At the same time, the firm has reduced its debt load. It trimmed its total liabilities by 5 percent on a year-over-year basis to $9.9 billion, with its assets valued at nearly $15.4 billion last September.
But, so far, those moves have not convinced credit-ratings agencies, whose assessments affect interest rates on corporate bond offerings.
Moody’s Investors Service recently downgraded debt owed by Xerox to junk-bond status, following an August downgrade by Fitch Ratings.
“Xerox’s core business has been in decline for several years and its recent product launches do not appear to be successfully turning (it) around,” McNeil said in an August report. “Xerox’s new CEO has not articulated a credible turnaround strategy. … Xerox is struggling to maintain its relative competitive (position).”
Rebound at Pitney
Pitney has struggled in the past few years with falling and stagnating earnings, as it has sought to diversify from its traditional business of mailing equipment and services.
Executives have largely attributed the lackluster results to major organizational changes.
In 2016, Pitney implemented a new U.S. enterprise-business platform — a move that disrupted short-term business, but one company officials said would eventually improve their operations.
The same year, Pitney also launched its Commerce Cloud system, which serves about 1 million small- and medium-sized businesses and 90 percent of Fortune 500 companies.
In 2018, Pitney officials considered selling the company, but improving returns persuaded them to keep the firm independent. Including the third quarter of 2018, Pitney has compiled five-straight quarters of year-over-year revenue growth.
The 2018 acquisition of parcel-logistics specialist Newgistics, for $475 million, has contributed significantly to the turnaround.
“In 2013, we were principally a mailing company — that had sustained Pitney for almost 100 years,” Pitney CEO and President Marc Lautenbach said in March. “We continue to be a mailing company. … But we’re more than that. We’re now a mailing and shipping company.”

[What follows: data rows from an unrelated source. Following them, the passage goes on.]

-- ==== Sys2Proof/Config.lean ====
section
/-! DEFINITION. What an implementation of NORSEQ fixes (00_scope.md R8), the flash command values (30_encoding.md R111),
and the free values the spec leaves open. -/

namespace Sys2Proof

/-- A bus event (00_scope.md R11, R12): `W(addr, value)` or `R(addr, value)`. -/
inductive BusEvent where
  | w (addr : Nat) (value : Cell)
  | r (addr : Nat) (value : Cell)
deriving DecidableEq, Repr

namespace Config

/-! The parameters R8 marks fixed, and the sequence literals of R111, R200 to R207, R240 to R260. -/

/-- `UNLOCK1_OFFSET` (R8). -/
def unlock1Offset : Nat := 0xAAA
/-- `UNLOCK2_OFFSET` (R8). -/
def unlock2Offset : Nat := 0x554
/-- `CMD_OFFSET`: the command cycle that follows an unlock (R8). -/
def cmdOffset : Nat := 0xAAA
/-- `CFI_ENTRY_OFFSET` (R8). -/
def cfiEntryOffset : Nat := 0xAA
/-- `EXT_ID1_OFFSET` (R8). -/
def extId1Offset : Nat := 0x1C
/-- `EXT_ID2_OFFSET` (R8). -/
def extId2Offset : Nat := 0x1E
/-- `EXT_ID_SENTINEL` (R8): the low byte that means "extended ID follows". -/
def extIdSentinel : Byte := 0x7E
/-- `WB_PAGE_WORDS` (R8): most words a write-buffer page holds. -/
def wbPageWords : Nat := 32

/-- `UNLOCK1_VALUE`, zero-extended to the bus (R8, R111, R112). -/
def unlock1Value : Cell := 0x00AA
/-- `UNLOCK2_VALUE` (R8, R111). -/
def unlock2Value : Cell := 0x0055
/-- `CYC_RESET` (R111). -/
def resetValue : Cell := 0x00F0
/-- `CYC_ID_ENTRY` (R111). -/
def idEntryValue : Cell := 0x0090
/-- `CYC_CFI_ENTRY` (R111). -/
def cfiEntryValue : Cell := 0x0098
/-- `CYC_WORD_PGM` (R111). -/
def wordPgmValue : Cell := 0x00A0
/-- `CYC_ERASE_SETUP` (R111). -/
def eraseSetupValue : Cell := 0x0080
/-- `CYC_ERASE_CONFIRM` (R111). -/
def eraseConfirmValue : Cell := 0x0030
/-- `CYC_WB_LOAD` (R111). -/
def wbLoadValue : Cell := 0x0025
/-- `CYC_WB_CONFIRM` (R111). -/
def wbConfirmValue : Cell := 0x0029
/-- The value an erased cell is polled for (R250). -/
def erasedCell : Cell := 0xFFFF

/-- `WB_UNLOCK_ORIGIN` (R8, R261). -/
inductive UnlockOrigin where
  | base
  | page
deriving DecidableEq, Repr

/-- The parameters R8 marks default or OPEN: a model "takes the parameter as an argument". They are constant while the
block runs (R24); `State` holds them beside the registers so that statements range over all their values (log 4). -/
structure Params where
  /-- `AW`: the width of a bus byte address, of BASE, of offsets and of lengths. -/
  aw : Nat
  /-- `POLL_CEILING`. -/
  pollCeiling : BitVec 32
  /-- `MFR_CELL_OFFSET`. -/
  mfrCellOffset : Nat
  /-- `DEV_CELL_OFFSET`. -/
  devCellOffset : Nat
  /-- `SIZE_FIELD_OFFSET`. -/
  sizeFieldOffset : Nat
  /-- `BLKSZ_LOW_OFFSET`. -/
  blkszLowOffset : Nat
  /-- `BLKSZ_HIGH_OFFSET`. -/
  blkszHighOffset : Nat
  /-- `TRAILING_RESET_UNLISTED`. -/
  trailingResetUnlisted : Bool
  /-- `WB_UNLOCK_ORIGIN`. -/
  wbUnlockOrigin : UnlockOrigin
  /-- `WINDOW_BYTES`: the size of the flash window, if the platform states one; "the block never checks it". -/
  windowBytes : Option Nat
deriving DecidableEq, Repr

/-- The defaults of R8. `WINDOW_BYTES` has none (OPEN): no size is stated (log 24). -/
def Params.default : Params where
  aw := 32
  pollCeiling := 0xFFFFFFFF
  mfrCellOffset := 0x00
  devCellOffset := 0x02
  sizeFieldOffset := 0x4E
  blkszLowOffset := 0x5E
  blkszHighOffset := 0x60
  trailingResetUnlisted := true
  wbUnlockOrigin := .base
  windowBytes := none

/-- "the cell-offset parameters of `00_scope.md` rule R8 even" (20_memory.md R68). -/
def Params.even (p : Params) : Bool :=
  p.mfrCellOffset % 2 == 0 && p.devCellOffset % 2 == 0 && p.sizeFieldOffset % 2 == 0 &&
    p.blkszLowOffset % 2 == 0 && p.blkszHighOffset % 2 == 0

/-! Free values: constants without a body. -/

/-- The device as an oracle (47_flash_device_environment.md R320): it answers a read at an address with "some 16-bit
value, which may depend on the whole earlier bus trace" (log 5). -/
opaque deviceAnswer : List BusEvent → Nat → Cell

/-- The n-th free cell: the "unspecified value" of a bus-faulted read (60_exceptions.md R364; log 16). -/
opaque freeCell : Nat → Cell

/-- The n-th free byte: a source byte at an index where the requester's buffer is not known (44_program_erase.md R262,
U3; log 15). -/
opaque freeByte : Nat → Byte

/-- The byte at an address of the n-th unknown array: what the device's array holds after a malformed command sequence
(47_flash_device_environment.md R330, U6; log 25). -/
opaque unknownByte : Nat → Nat → Byte

/-- The answer of QUERY FlashBase when BASE has a value that 64 bits do not hold, which only AW > 64 allows:
`zext_64(BASE)` (43_ident_query.md R215) is then not stated (log 1). -/
opaque wideBaseResult : Nat → BitVec 64

end Config
end Sys2Proof
end

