-- ==== Sys2Proof/Machine/Program.lean ====
section
/-! DEFINITION. The Program/Erase Engine: WORD_PROGRAM, ERASE_BLOCK, WRITE_BUFFER (44_program_erase.md). -/

namespace Sys2Proof.Machine

/-- WORD_PROGRAM (R240). -/
def execWordProgram (f : Fields) (s : State) : Result :=
  request Opcode.wordProgram f admitsOffset (State.goTo .wpU1) s

/-- ERASE_BLOCK (R250): it begins with a reset sequence. -/
def execEraseBlock (f : Fields) (s : State) : Result :=
  request Opcode.eraseBlock f admitsOffset (State.goTo (.erRst0 .u1)) s

/-- The set-up of WRITE_BUFFER (R260, R262) and the first decision of its page loop. -/
def wbStart (s : State) : State :=
  wbNextPage { s with rem := wordCount s.a1, paddr := s.at s.a0, sidx := 0 }

/-- WRITE_BUFFER (R260). -/
def execWriteBuffer (f : Fields) (s : State) : Result :=
  request Opcode.writeBuffer f admitsOffset wbStart s

end Sys2Proof.Machine
end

Among other signs of improved financial health, the company returned more than $1 billion of capital to shareholders between 2013 and 2017, through dividends and stock buy-backs.
The company has also shed much of its debt. It paid off 25 percent between the start of 2012 and the end of 2016, equivalent to a total of $1.2 billion.
Its $361 million sale in 2018 of its Document Messaging Technologies business and an approximately $250 million bond payoff — funded by cash returned from overseas, after the 2017 U.S. tax reform — have further helped the firm to cut its liabilities.
The company’s credit is rated BBB- by Fitch Ratings, a lower-medium score that is still investment grade.
“One of the reasons we kept them at investment grade (credit rating) is because they’ve done a great job of not only returning money to shareholders, but also paying debt down,” Fitch Ratings analyst Jake Kranefuss said. “And they’ve been doing a lot to reduce costs.”
In January 2018, Pitney said it aimed to cut costs by $200 million during the next two years. Some 60 percent of the savings would be “people related.”
Company officials have declined to comment on whether the “people-related” reductions referred to layoffs.
In its first full quarter under Visentin, Xerox reported third-quarter profits of $89 million — half its level a year earlier. Sales were off 6 percent, totaling less than $2.4 billion.
Xerox shares were trading Monday at about $20, trailing their 52-week high of approximately $37.
Pitney fared better in the past three months. Third-quarter returns reached $833 million, up 14 percent from 2017. Profits totaled about $77 million, jumping 34 percent.
But investors still appear skeptical of the recent revival. Pitney shares were trading Monday around $6, lagging a 52-week high of about $15.